My mother said, “Yes, I know Mom. Your husband was my father.”
Grammy looked at my mother with her bright, bright eyes, then dropped her head down, and with a little shake and smile, said “The plot thickens.”
It was one of the funniest family moments of all time.
And it is the title of Chapter 11 of The Three Musketeers, as Cardinal Richelieu's machinations unfold and we get closer to meeting the great villainess Milady. Dumas isn’t particularly credited with coining this phrase, but I couldn’t find an earlier citation for it. The French is L'intrigue se noue.
It is a rare teenage passion that gains more resonance as time goes by.
My own remembrance of my past love for this world has led me to order the new translation of 3M by Russian translator expert Richard Pevear that came out in 2006.
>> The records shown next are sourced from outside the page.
-- ==== Sys2Proof/Decode.lean ====
section
/-! DEFINITION. The decoder and, after it, the encoder (30_encoding.md R130 to R154). The decoder reads the fields
of R149, tests the reserved bits of R132, and rejects by name what is no instruction; the encoder places the same
fields. Both are written from the field table of R149, in conventional bit positions (manual bit n is 31 - n). -/

namespace Sys2Proof

/-! ### Fields and bytes -/

/-- The `n`-bit field of `w` whose least significant bit is bit `lo`. -/
def field (w : Word) (lo n : Nat) : BitVec n := w.extractLsb' lo n

/-- Bit `k` of `w`, as an option bit. -/
def flag (w : Word) (k : Nat) : Bool := w.getLsbD k

/-- The word with the field `v` at bit `lo` and zeros elsewhere. -/
def place {n : Nat} (v : BitVec n) (lo : Nat) : Word := v.setWidth 32 <<< lo

/-- The word with the option bit `c` at bit `k` and zeros elsewhere. -/
def placeFlag (c : Bool) (k : Nat) : Word := place (BitVec.ofBool c) k

/-- The bytes of a word in memory order, most significant first (20_memory.md R70). -/
def wordBytes (w : Word) : List Byte := [field w 24 8, field w 16 8, field w 8 8, field w 0 8]

/-- The word made of four bytes in memory order (20_memory.md R70, R71). -/
def bytesWord (b0 b1 b2 b3 : Byte) : Word := b0 ++ b1 ++ b2 ++ b3

/-! ### Decoder -/

/-- Why a word is no instruction. -/
inductive DecodeError where
  /-- Fewer than the four bytes of a word. -/
  | tooShort
  /-- One of the 21 unassigned opcodes (R151): trap 5. -/
  | unassignedOpcode
  /-- An operand mode that one of the opcodes 0x18 to 0x1C does not have (R143): trap 5. -/
  | illegalOpMode
  /-- A non-zero reserved field under `RESERVED_POLICY` = refuse (R132). -/
  | reservedField
  /-- A non-zero reserved field under `RESERVED_POLICY` = trap5 (R132). -/
  | reservedFieldTrap
deriving DecidableEq, Repr

/-- The conditions of CMP and CBR by their encoding (42_branch.md R226). -/
def cmpCondOf (c : BitVec 3) : CmpCond :=
  match c.toNat with
  | 0 => .eq | 1 => .lt | 2 => .gt | 3 => .ls | 4 => .ne | 5 => .le | 6 => .ge | _ => .hi

/-- The conditions of CMR and TBR by their encoding (42_branch.md R227). -/
def testCondOf (c : BitVec 3) : TestCond :=
  match c.toNat with
  | 0 => .eq | 1 => .lt | 2 => .gt | 3 => .ev | 4 => .ne | 5 => .le | 6 => .ge | _ => .od

/-- The operand mode field of an operand-format word (R133). -/
def opModeOf (w : Word) : BitVec 5 := field w 14 5

/-- The operand of an operand-format word (R134, R135). -/
def parseOperand (w : Word) : Operand :=
  match (opModeOf w).toNat with
  | 0 => .imm (field w 0 14)
  | 1 => .reg (field w 0 4)
  | 2 => .regs (field w 4 4) (field w 0 4)
  | 3 => .mode3 (field w 0 14)
  | 4 => .regIdx .word (field w 12 2) (field w 4 4) (field w 0 4)
  | 5 => .regIdx .half (field w 12 2) (field w 4 4) (field w 0 4)
  | 6 => .regIdx .byte (field w 12 2) (field w 4 4) (field w 0 4)
  | 7 => .mode7 (field w 0 14)
  | _ =>
    match (field w 17 2).toNat with
    | 1 => .indexed .word (field w 14 3) (field w 12 2) (field w 0 12)
    | 2 => .indexed .half (field w 14 3) (field w 12 2) (field w 0 12)
    | _ => .indexed .byte (field w 14 3) (field w 12 2) (field w 0 12)

/-- Opcode 0x18: the operand mode chooses the mnemonic (R143). -/
def parseLoad (w : Word) : Except DecodeError Instr :=
  match parseOperand w with
  | .regIdx .word seg a b => .ok (.ldwReg (field w 22 4) seg a b)
  | .regIdx .half seg a b => .ok (.ldhReg (field w 22 4) seg a b)
  | .regIdx .byte seg a b => .ok (.ldbReg (field w 22 4) seg a b)
  | .indexed .word base seg ofs => .ok (.ldwOfs (field w 22 4) base seg ofs)
  | .indexed .half base seg ofs => .ok (.ldhOfs (field w 22 4) base seg ofs)
  | .indexed .byte base seg ofs => .ok (.ldbOfs (field w 22 4) base seg ofs)
  | _ => .error .illegalOpMode

/-- Opcode 0x19: stores have the indexed modes only (R143). -/
def parseStore (w : Word) : Except DecodeError Instr :=
  match parseOperand w with
  | .indexed .word base seg ofs => .ok (.stw (field w 22 4) base seg ofs)
  | .indexed .half base seg ofs => .ok (.sth (field w 22 4) base seg ofs)
  | .indexed .byte base seg ofs => .ok (.stb (field w 22 4) base seg ofs)
  | _ => .error .illegalOpMode

/-- Opcodes 0x1A and 0x1B: modes 8 to 15 only (R143). -/
def parseReserved (w : Word) (mk : GReg → BitVec 3 → BitVec 2 → BitVec 12 → Instr) : Except DecodeError Instr :=
  match parseOperand w with
  | .indexed .word base seg ofs => .ok (mk (field w 22 4) base seg ofs)
  | _ => .error .illegalOpMode

/-- Opcode 0x1C: modes 0 and 8 to 31 only (R143, 41_immediate.md R205). -/
def parseLdo (w : Word) : Except DecodeError Instr :=
  match parseOperand w with
  | .imm val => .ok (.ldo (field w 22 4) (.imm val))
  | .indexed wd base seg ofs => .ok (.ldo (field w 22 4) (.indexed wd base seg ofs))
  | _ => .error .illegalOpMode

/-- The mode and operand of MST (44_system_control.md R283). -/
def parseMst (w : Word) : MstMode :=
  match (field w 20 2).toNat with
  | 0 => .replace (field w 0 4)
  | 1 => .set (field w 0 6)
  | 2 => .clear (field w 0 6)
  | _ => .mode3 (field w 0 6)

/-- The opcode of a word (R130). -/
def opcodeOf (w : Word) : BitVec 6 := field w 26 6

/-- The instruction of a word by the opcode map of R150 and the fields of R149, its reserved bits not looked at. -/
def parse (w : Word) : Except DecodeError Instr :=
  match (opcodeOf w).toNat with
  | 0x00 => .ok (.brk (field w 22 4) (field w 0 16))
  | 0x01 => .ok (.lsid (field w 22 4) (field w 0 4))
  | 0x02 => .ok (.ldil (field w 22 4) (field w 0 22))
  | 0x03 => .ok (.addil (field w 22 4) (field w 0 22))
  | 0x04 => .ok (.extr (field w 22 4) (flag w 21) (flag w 20) (field w 9 5) (field w 4 5) (field w 0 4))
  | 0x05 => .ok (.dep (field w 22 4) (flag w 21) (flag w 20) (flag w 19) (field w 9 5) (field w 4 5) (field w 0 4))
  | 0x06 => .ok (.dsr (field w 22 4) (flag w 20) (field w 9 5) (field w 4 4) (field w 0 4))
  | 0x07 => .ok (.shla (field w 22 4) (flag w 21) (flag w 20) (flag w 19) (field w 9 2) (field w 4 4) (field w 0 4))
  | 0x08 => .ok (.cmr (field w 22 4) (testCondOf (field w 19 3)) (field w 4 4) (field w 0 4))
  | 0x09 => .ok (.mr (field w 22 4) (flag w 21) (flag w 20) (flag w 19) (field w 0 6))
  | 0x0A => .ok (.mst (field w 22 4) (parseMst w))
  | 0x10 => .ok (.add (field w 22 4) (flag w 21) (flag w 20) (flag w 19) (parseOperand w))
  | 0x11 => .ok (.sub (field w 22 4) (flag w 21) (flag w 20) (flag w 19) (parseOperand w))
  | 0x12 => .ok (.and (field w 22 4) (flag w 21) (flag w 20) (parseOperand w))
  | 0x13 => .ok (.or (field w 22 4) (flag w 21) (flag w 20) (parseOperand w))
  | 0x14 => .ok (.xor (field w 22 4) (flag w 21) (flag w 20) (parseOperand w))
  | 0x15 => .ok (.cmp (field w 22 4) (cmpCondOf (field w 19 3)) (parseOperand w))
  | 0x18 => parseLoad w
  | 0x19 => parseStore w
  | 0x1A => parseReserved w .ldwr
  | 0x1B => parseReserved w .stwc
  | 0x1C => parseLdo w
  | 0x20 => .ok (.b (field w 0 22))
  | 0x21 => .ok (.bl (field w 22 4) (field w 0 22))
  | 0x22 => .ok (.br (field w 0 4))
  | 0x23 => .ok (.blr (field w 22 4) (field w 0 4))
  | 0x24 => .ok (.bv (field w 0 4))
  | 0x25 => .ok (.bvr (field w 4 4) (field w 0 4))
  | 0x26 => .ok (.be (field w 8 18) (field w 4 4) (field w 0 4))
  | 0x27 => .ok (.ble (field w 8 18) (field w 4 4) (field w 0 4))
  | 0x28 => .ok (.gate (field w 22 4) (field w 0 22))
  | 0x29 => .ok (.cbr (cmpCondOf (field w 23 3)) (field w 8 15) (field w 4 4) (field w 0 4))
  | 0x2A => .ok (.tbr (testCondOf (field w 23 3)) (field w 8 15) (field w 0 4))
  | 0x30 => .ok (.ldpa (field w 22 4) (field w 20 2) (field w 4 4) (field w 0 4))
  | 0x31 => .ok (.prb (field w 22 4) (field w 20 2) (flag w 19) (field w 4 4) (field w 0 4))
  | 0x32 => .ok (.itlb (field w 22 4) (flag w 21) (flag w 20) (field w 4 4) (field w 0 4))
  | 0x33 => .ok (.ptlb (flag w 21) (field w 4 4) (field w 0 4))
  | 0x34 => .ok (.pca (flag w 21) (flag w 20) (field w 4 4) (field w 0 4))
  | 0x35 => .ok (.diag (field w 22 4) (field w 4 4) (field w 0 4))
  | 0x3C => .ok (.ldwa (field w 22 4) (field w 4 18) (field w 0 4))
  | 0x3D => .ok (.ldwax (field w 22 4) (field w 4 4) (field w 0 4))
  | 0x3E => .ok (.stwa (field w 22 4) (field w 4 18) (field w 0 4))
  | 0x3F => .ok .rfi
  | _ => .error .unassignedOpcode

/-- The bits of opArg that the layout of a mode of ADD to CMP marks 0 (R134). An undefined mode has no layout that the
instruction uses: it raises trap 5 whatever opArg holds (R143, notes/assumptions/32.md). -/
def opArgMask (mode : BitVec 5) : Word :=
  match mode.toNat with
  | 0 => 0#32
  | 1 => 0x00003FF0#32
  | 2 => 0x00003F00#32
  | 4 => 0x00000F00#32
  | 5 => 0x00000F00#32
  | 6 => 0x00000F00#32
  | _ => 0#32

/-- The bits of opArg that the layout of a mode of opcode 0x18 marks 0: it has the register-indexed modes 4 to 6, the
indexed modes, which mark none, and no other (R134, R143). -/
def loadArgMask (mode : BitVec 5) : Word :=
  match mode.toNat with
  | 4 => 0x00000F00#32
  | 5 => 0x00000F00#32
  | 6 => 0x00000F00#32
  | _ => 0#32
As for the length of this post, it must have something to do with that madeleine metaphor. I guess you evoke it at your own risk.
5 comments:
My high school library didn't have the Three Musketeers. I remember looking for it, and then stumping a librarian when I couldn't find it. And so I have never read it. I'd love to hear how you like the Pevear translation, or if you recommend another one.
That's where "the plot thickens ..." comes from? Who knew? You have made my holiday cocktail season. Please, the original French.
lamar, assez bizarre! Although it's true that Dumas has suffered not being taken seriously as great literature, as not being the equal of Victor Hugo. It's why he didn't make it to the Pantheon until 2002. Jacques Chirac made a very moving speech at that ceremony. Here's the link to the bbc coverage:
http://news.bbc.co.uk/2/low/europe/2531617.stm
I have the Bantam Classic version, Lowell Blair translator. Some of the language is a little clunky, but for me, it doesn't detract. I am very interested though in comparing it to the Pevear.
jeremy, yes, I happen to have the French version here. It's L'intrigue se noue. Hope you'll also use the cocktail circuit to proselytize about the motto. I saw My Favorite Year on TCM over the weekend, and it's wrong, repeatedly, there. I should start a list....
"Stan! I'm not gonna let you do the Boss Hijack sketch!"
Benjy Stone knew a lot about comedy, but something tells me he wasn't worried about such inaccuracies.
Anyway, I really loved this post.
Mr. Peel, it's nice to have such engaging readers.